Canada : Un employeur musulman pratiquait l’esclavage sur des travailleurs étrangers

Un employeur musulman a été condamné dans la province du Québec dans un jugement rendu par le Tribunal administratif du travail.

 

Mr. Abderrahman Abounouar avait engagé quatre jeunes Guatémaltèques, tous dans la vingtaine, dans sa ferme de fines herbes de la région de Drummondville.

 

Sur papier, le contrat était tout ce qu’il y a de correct : semaines de 40 heures à un salaire de 9,65 $ l’heure, moins 45 $ pour rembourser le logement qui leur était fourni. Ils avaient droit à une journée de congé hebdomadaire.

 

Pendant des mois, les quatre hommes se sont sentis traités comme des « ânes » et comme des « esclaves » selon ce qu’ils ont rapporté aux agents  de la GRC (gendarmerie Canadienne)

 

Les employés pouvaient travailler jusqu’à 20 heures par jour, sans que tout leur travail soit rémunéré. Ils étaient hébergés dans une remorque de camion inadaptée et non chauffée, un hébergement pour lequel une somme de 45 $ était déduite de leur salaire. Leur passeport leur avait également été confisqué afin de les obliger à travailler plus longtemps que ce qui était prévu au contrat.

 

 

Les forces de l’ordre sont venues au secours des travailleurs à la ferme en octobre 2012 après que le patron musulman  eut confisqué leurs passeports et menacé de ne pas leur remettre leurs billets d’avion pour les forcer à continuer à travailler une fois leur contrat terminé.

 

Passeports cachés, heures impayées, travail forcé, violence physique et verbale, logement insalubre ; la liste est longue.
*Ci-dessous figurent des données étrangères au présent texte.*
-- ==== Sys2Proof/Machine/Core.lean ====
section
/-! DEFINITION. The machine of the host's interface. -/

def Sys2Proof.core : Host.Core := { State := Sys2Proof.Machine.State, Fault := Sys2Proof.Machine.Fault, Refusal := Sys2Proof.Machine.Refusal, step := Sys2Proof.Machine.step, reset := Sys2Proof.Machine.State.reset }
end

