-- ==== Sys2Proof/Certificates/Slice0/Obligations.lean ====
section
/-! DEFINITION. The statements about the model. -/

open Sys2Proof Sys2Proof.Machine


/-! ## Encodings and steps -/

/-- Words written out from the encoding tables of the spec decode to the operations they stand for: one of each slot and
format (R292 to R300, and the examples of the reference entries). -/
def Obligations.DecodedWords : Prop :=
  decodeSlot .scalar 0x000E6281 = some [.add ⟨5, 6, 7, 0, 0⟩] ∧
  decodeSlot .scalar 0x000E628B = some [.or_ ⟨5, 6, 7, 0, 0⟩] ∧
  decodeSlot .scalar 0x001052A0 = some [.addi ⟨5, 5, 0, 1⟩] ∧
  decodeSlot .scalar 0xFFFFF2A9 = some [.movi ⟨5, 0xFFFFF⟩] ∧
  decodeSlot .scalar 0x080E611C = some [.cmp { k := 2, a := 6, b := 7, f := 2, p := 0, n := 0 }] ∧
  decodeSlot .scalar 0x0004006A = some [.call { o := 0x80, p := 0, n := 0 }] ∧
  decodeSlot .scalar 0xA0C062B0 = some [.lds { d := 5, a := 6, o := 12, s := 1, z := 2, p := 0 }] ∧
  decodeSlot .scalar 0x006622B6 = some [.st { d := 5, h := 2, a := 6, z := 3, p := 0, n := 0 }] ∧
  decodeSlot .scalar 0x01240070 = some [.trap { p := 2, i := 0x12 }] ∧
  decodeSlot .scalar 0x00000071 = some [.eret] ∧
  decodeSlot .scalar 0x00000074 = some [.halt] ∧
  decodeSlot .engine 0x00400081 = some [.cpy { b := 4, u := 0, l := 0, w := 1, p := 0, n := 0 }] ∧
  decodeSlot .matrix 0x00540001 = some [.mma { a := 0, b := 0x40, h := 1, z := 1, p := 0, n := 0 }] ∧
  decodeSlot .pack 0x00004001 = some [.unpk { s := 0, d := 2, m := 0, w := 0, r := 0, h := 0, p := 0, n := 0 }] ∧
  decodeSlot .vector 0x0004000000000010 = some [.exp2 .va (VSlot.read 0x0004000000000010),
    .pass_ .vb (VSlot.read 0x0004000000000010), .pass_ .vc (VSlot.read 0x0004000000000010)]

/-- Every legal operation of a slot decodes back from its word, with every operand at every value the encoding admits; a V slot's
word decodes to its three stages, the operation among them. -/
def Obligations.DecodeOfEncode : Prop :=
  ∀ (i : Instr) (k : SlotKind) (w : Nat), i.wellFormed = true → i.slotKind = some k → encode i = some w →
    ∃ l, decodeSlot k w = some l ∧ i ∈ l ∧ (k ≠ .vector → l = [i])

/-- No word decodes to an operation that is illegal, that belongs to another slot, or whose own word is another: no bit of a slot
word is dropped, and a word has one meaning. -/
def Obligations.EncodeOfDecode : Prop :=
  ∀ (k : SlotKind) (w : Nat) (l : List Instr) (i : Instr), decodeSlot k w = some l → i ∈ l →
    i.wellFormed = true ∧ i.slotKind = some k ∧ encode i = some w

/-- A step performs the row that is due: the first of the agenda, else the next cycle of the core whose turn it is. -/
def Sys2Proof.Claims.StepRuns : Prop :=
  ∀ s : State, s.off = false →
    step s = exec (s.agenda.head?.getD (.bundleIssue s.turn)) { s with agenda := s.agenda.tail }

/-- A step is never refused, and it faults exactly where power has been cut and the row is not the reset (R284): that the reset alone goes
on from there is the model's reading (log 64). -/
def Sys2Proof.Claims.StepStops : Prop :=
  ∀ s : State, (∀ r, step s ≠ .refused r) ∧
    ((∃ f, step s = .fault f) ↔ s.off = true ∧ s.nextRow ≠ .powerOnReset)

/-- A step with no row due is the next cycle of the core whose turn it is: the word at the PC of the berth that its selector takes is decoded,
and where the bundle's checks pass, its operations are issued, in the state that the core's counters and its selector leave; a bundle whose
checks do not pass leaves that state. -/
def Sys2Proof.Claims.StepIssues : Prop :=
  ∀ (s : State) (b : Nat) (m : ImemCell) (x : Bundle), s.off = false → s.agenda = [] →
    (s.island (islandOf (clusterOf s.turn))).ticks s.now = true →
    let c := s.turn
    let u := s.advance.tickCore c
    (∀ d, d < 8 → u.evictDue c d = false) →
    let v := (List.range 8).foldl (fun (t : State) d => t.consider c d) u
    v.pick c (List.range 8) = some b →
    Map.get? (v.core c).imem (v.berth c b).regs.pc.toNat = some m → m.owner = some (v.berth c b).slot → decodeBundle m.word = .ok x →
    let w := v.openIssue c b x.hdr
    let t := w.issueBundle x (w.active x)
    (w.judge x (w.active x) = .pass → step s = .next (if (t.berth c b).closing then t.segmentCommit c b else t)) ∧
    (w.judge x (w.active x) ≠ .pass → step s = .next w)

/-- An operation that an issued bundle performs in its slot has the effect of its execution by itself. -/
def Sys2Proof.Claims.SlotIsExec : Prop :=
  ∀ (s : State) (k : SlotOp), Machine.Instr.sem k.instr = some k.sem → k.sem.runs k.instr s = true →
    (s.atSlot k.slot).dropPending (k.sem.writes.map Prod.fst) = s.inSlot k.instr.slotKind →
    exec k.instr s = .next (s.performSlot k)

/-- A step performs the row that is due: the first of the agenda, else the next cycle of the core whose turn it is, in which the bundle at the PC of the berth that the selector takes is decoded and issued, each operation with the effect of its execution. A step is never refused, and faults exactly where power has been cut and the row is not the reset. The agenda is the model's choice of an order (log 1), and that nothing but the reset goes on after a cut of power is its reading (log 64). -/
def Obligations.StepRunsRow : Prop :=
  Claims.StepRuns ∧ Claims.StepStops ∧ Claims.StepIssues ∧ Claims.SlotIsExec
Une des victimes en a fait une dépression.

 

Les victimes ont tous enchaîné des semaines de 50, 60 et même 70 heures, heures pour lesquelles ils n’étaient majoritairement pas payés. Ils ont parfois été réveillés en pleine nuit ou après quelques heures de sommeil à peine et contraints de retourner empaqueter des herbes. Une fois, ils ont travaillé 22 heures d’affilée. Ils ont obéi « par crainte d’être expulsés du Canada », ont-ils dit au tribunal.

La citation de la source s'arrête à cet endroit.